Главная женская фигура Руссо нарисована неуверенной рукой. Как и большинству французских героинь, ей не хватает женской простоты. В подлинности и искренности страсти она сильно уступает своей тезке, настоящей Элоизе, каждое слово которой идет от сердца. Высказывания Юлии холодны; она постоянно срывается на лекции о Добродетели и Верховном Существе. Она делает такие замечания, как: «До такой степени все человеческие дела суть ничто, что, за исключением существа, которое существует само по себе, нет красоты, кроме как в том, чего нет». Она имеет в виду наши иллюзии. Юлия препарирует чувства и рассуждает высокопарным языком. В контрасте с ней насколько наивна и естественна энергичная Шарлотта! Вспомните последнюю, например, в знаменитой сцене, где она режет хлеб с маслом для своих маленьких сестер и братьев. Если она и грешит, то не декламацией, а оттенком сентиментальности, как, например, в сцене, где ее мысли и мысли Вертера встречаются, когда, глядя на дождь через мокрое оконное стекло, она произносит слово: «Клопшток!»

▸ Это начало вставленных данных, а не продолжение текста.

/-- Any byte but a start marker that reports something ends the frame that was in progress: a frame in progress pays for
the one report. -/
theorem ParserState.report_add_inProgress_le {p : ParserState} {b : Byte} (hb : b ≠ startMarker) :
    (p.byteEffect b).2.isReport.toNat + (p.byteEffect b).1.st.inProgress.toNat ≤ p.st.inProgress.toNat := by
  cases hprogress : p.st.inProgress with
  | false =>
    rw [ParserState.byteEffect_waiting (p.st.inProgress_eq_false_iff.mp hprogress) hb, hprogress]
    exact le_rfl
  | true =>
    obtain hcont | ⟨raw, hraw⟩ | ⟨x, hx⟩ := p.byteEffect_cases b
    · rw [hcont]
      exact (Nat.zero_add _).trans_le (Bool.toNat_le _)
    · rw [hraw]
      exact le_rfl
    · rw [hx.byteEffect_raisedBy]
      cases x with
      | checksumFailed | zeroLengthFrame | zeroFrameType => decide
      | framePreempted =>
        obtain ⟨-, -, rfl⟩ := hx
        exact absurd rfl hb

/-- A start marker pays for the frame it begins, and the frame in progress for its preemption (R103). -/
theorem ParserState.report_add_inProgress_startMarker (p : ParserState) :
    (p.byteEffect startMarker).2.isReport.toNat + (p.byteEffect startMarker).1.st.inProgress.toNat =
      p.st.inProgress.toNat + 1 := by
  rw [ParserState.byteEffect_startMarker]
  cases p.st.inProgress <;> rfl

/-- In every stream from every state the reports are at most as many as the start markers and the frame that was in
progress before them. -/
theorem reports_feedAll_le (p : ParserState) (bs : List Byte) :
    (feedAll p bs).2.countP FrameEvent.isReport ≤ bs.count startMarker + p.st.inProgress.toNat := by
  induction bs generalizing p with
  | nil => exact Nat.zero_le _
  | cons b bs ih =>
    have hrest := ih (p.byteEffect b).1
    rw [feedAll_cons, feed_eq, countP_isReport_cons]
    by_cases hb : b = startMarker
    · have hmarker := p.report_add_inProgress_startMarker
      rw [hb] at hrest ⊢
      rw [List.count_cons_self]
      omega
    · have hother := ParserState.report_add_inProgress_le (p := p) hb
      rw [List.count_cons_of_ne hb]
      omega

/-- Settles O51: at reset no frame is in progress. -/
theorem reportsAtMostStartMarkers : Obligations.ReportsAtMostStartMarkers := by
  intro bs
  rw [← List.countP_eq_length_filter]
  exact reports_feedAll_le .reset bs

/-! ### Completion (R85, R193) -/

theorem step_encoder {s : State} {c0 c1 : Byte} {rest : List Stimulus} (hinputs : s.inputs = .encoder c0 c1 :: rest) :
    step s = .next
      { s with inputs := rest, out := { Output.quiet with encoded := some (buildAtPorts c0 c1) } } :=
  step_of_decode hinputs rfl

theorem step_atFrame {s : State} {c0 c1 k : Byte} {rest : List Stimulus}
    (hinputs : s.inputs = .atFrame c0 c1 k :: rest) : step s = .next
      { parser := s.parser, inputs := (atFrameBytes c0 c1 k).map Stimulus.byte ++ rest, out := .quiet } :=
  step_of_decode hinputs (decodeWire_atFrameBytes c0 c1 k)

theorem step_of_decode_error {s : State} {x : Stimulus} {rest : List Stimulus} {e : DecodeError}
    (hinputs : s.inputs = x :: rest) (hdecode : decode (x.code s.parser) = .error e) : step s = reject e := by
  simp only [step, hinputs, hdecode]

/-- Beyond the capacity the two length bytes, which hold less than 65536, do not announce the payload (R72, R85). -/
theorem decodeWire_frameBytes_of_lt (t : Byte) {p : List Byte} (h : payloadCap < p.length) :
    decodeWire (frameBytes t p) = .error .zeroLength ∨ decodeWire (frameBytes t p) = .error .lengthMismatch := by
  obtain ⟨hi, lo, hbytes, -, -⟩ := frameBytes_eq t p
  have hfield := (hi ++ lo).isLt
  have hmismatch : (p ++ [compute (sumBytes (t :: p))]).length ≠ (hi ++ lo).toNat := by
    rw [List.length_append, List.length_singleton]
    rw [payloadCap_eq] at h
    omega
  rw [hbytes, decodeWire, if_neg (not_not.mpr rfl), if_pos hmismatch]
  by_cases hz : (hi ++ lo).toNat = 0
  · exact .inl (if_pos hz)
  · exact .inr (if_neg hz)

theorem step_frame_refused {s : State} {t : Byte} {p : List Byte} {rest : List Stimulus}
    (hinputs : s.inputs = .frame t p :: rest) (h : payloadCap < p.length) : ∃ r, step s = .refused r := by
  obtain hdecode | hdecode := decodeWire_frameBytes_of_lt t h
  · exact ⟨_, step_of_decode_error hinputs hdecode⟩
  · exact ⟨_, step_of_decode_error hinputs hdecode⟩

/-- Settles O36: the step of each kind of stimulus is known, and only a frame's payload has a bound. -/
theorem everyDefinedStepCompletes : Obligations.EveryDefinedStepCompletes := by
  refine ⟨fun s hbound => ?_, fun s t p rest => step_frame_refused⟩
  cases hinputs : s.inputs with
  | nil => exact ⟨_, step_nil s hinputs⟩
  | cons x rest =>
    cases x with
    | parser rst inValid b enc => exact ⟨_, step_ports s rst inValid b enc rest hinputs⟩
    | encoder c0 c1 => exact ⟨_, step_encoder hinputs⟩
    | frame t p => exact ⟨_, step_frame hinputs (hbound t p rest hinputs)⟩
    | atFrame c0 c1 k => exact ⟨_, step_atFrame hinputs⟩
    | rawFrame raw => exact ⟨_, step_rawFrame hinputs⟩

end Sys2Proof.Machine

От Сен-Прё до Вертера прогресс столь же велик. В первом было, как и предполагает его имя, некоторое воспоминание об идеальном рыцаре. Это Гёте, поэт новой эры, который окончательно расправляется с этим идеалом. В его героях физическое мужество, которое никогда не упускает своего эффекта на наивных читателей, почти слишком сильно игнорируется. Так обстоит дело в случае с Вильгельмом Мейстером и Фаустом. И Вертер тоже не рыцарь, а мыслящий и чувствующий микрокосм. Со своей ограниченной точки в пространстве он охватывает все существование, и тревога в его душе — это тревога, которая возвещает и сопровождает рождение новой эры. Его самое устойчивое настроение — это безграничная тоска. Он принадлежит эпохе предвкушения и начала, а не эпохе отречения и отчаяния. Мы увидим его антитезу в «Рене» Шатобриана. Главную причину несчастья Вертера следует искать в несоответствии между ограничениями общества и бесконечностью сердца. В прежние времена героями литературы были короли и принцы; их мирское положение гармонировало с их духовным величием; контраст между желанием и властью был неизвестен. И даже после того, как литература расширила свои границы, она все еще допускала только тех, чье рождение и богатство возвышали их над низкими трудами и заботами жизни. В «Вильгельме Мейстере» Гёте указывает причину. «О трижды счастливы, — восклицает он, — те, кто поставлен по рождению на высоты человечества и кто никогда не жил, никогда даже не путешествовал через долину унижения, в которой так много честных душ проводят жалкую жизнь. Они едва вступили в существование, как садятся на корабль, чтобы совершить великое общее путешествие; они пользуются каждым благоприятным дуновением ветра, в то время как другие, предоставленные самим себе, мучительно плывут следом, извлекая лишь малую пользу из попутного бриза, и часто тонут, когда их силы истощены, в жалкую смерть под волнами». Здесь мы имеем одно из благ жизни, а именно богатство, восхваляемое в красноречивых выражениях, и то, что можно сказать о богатстве, самом низком в ряду внешних преимуществ жизни, можно с еще большим основанием сказать обо всех других внешних формах счастья и власти.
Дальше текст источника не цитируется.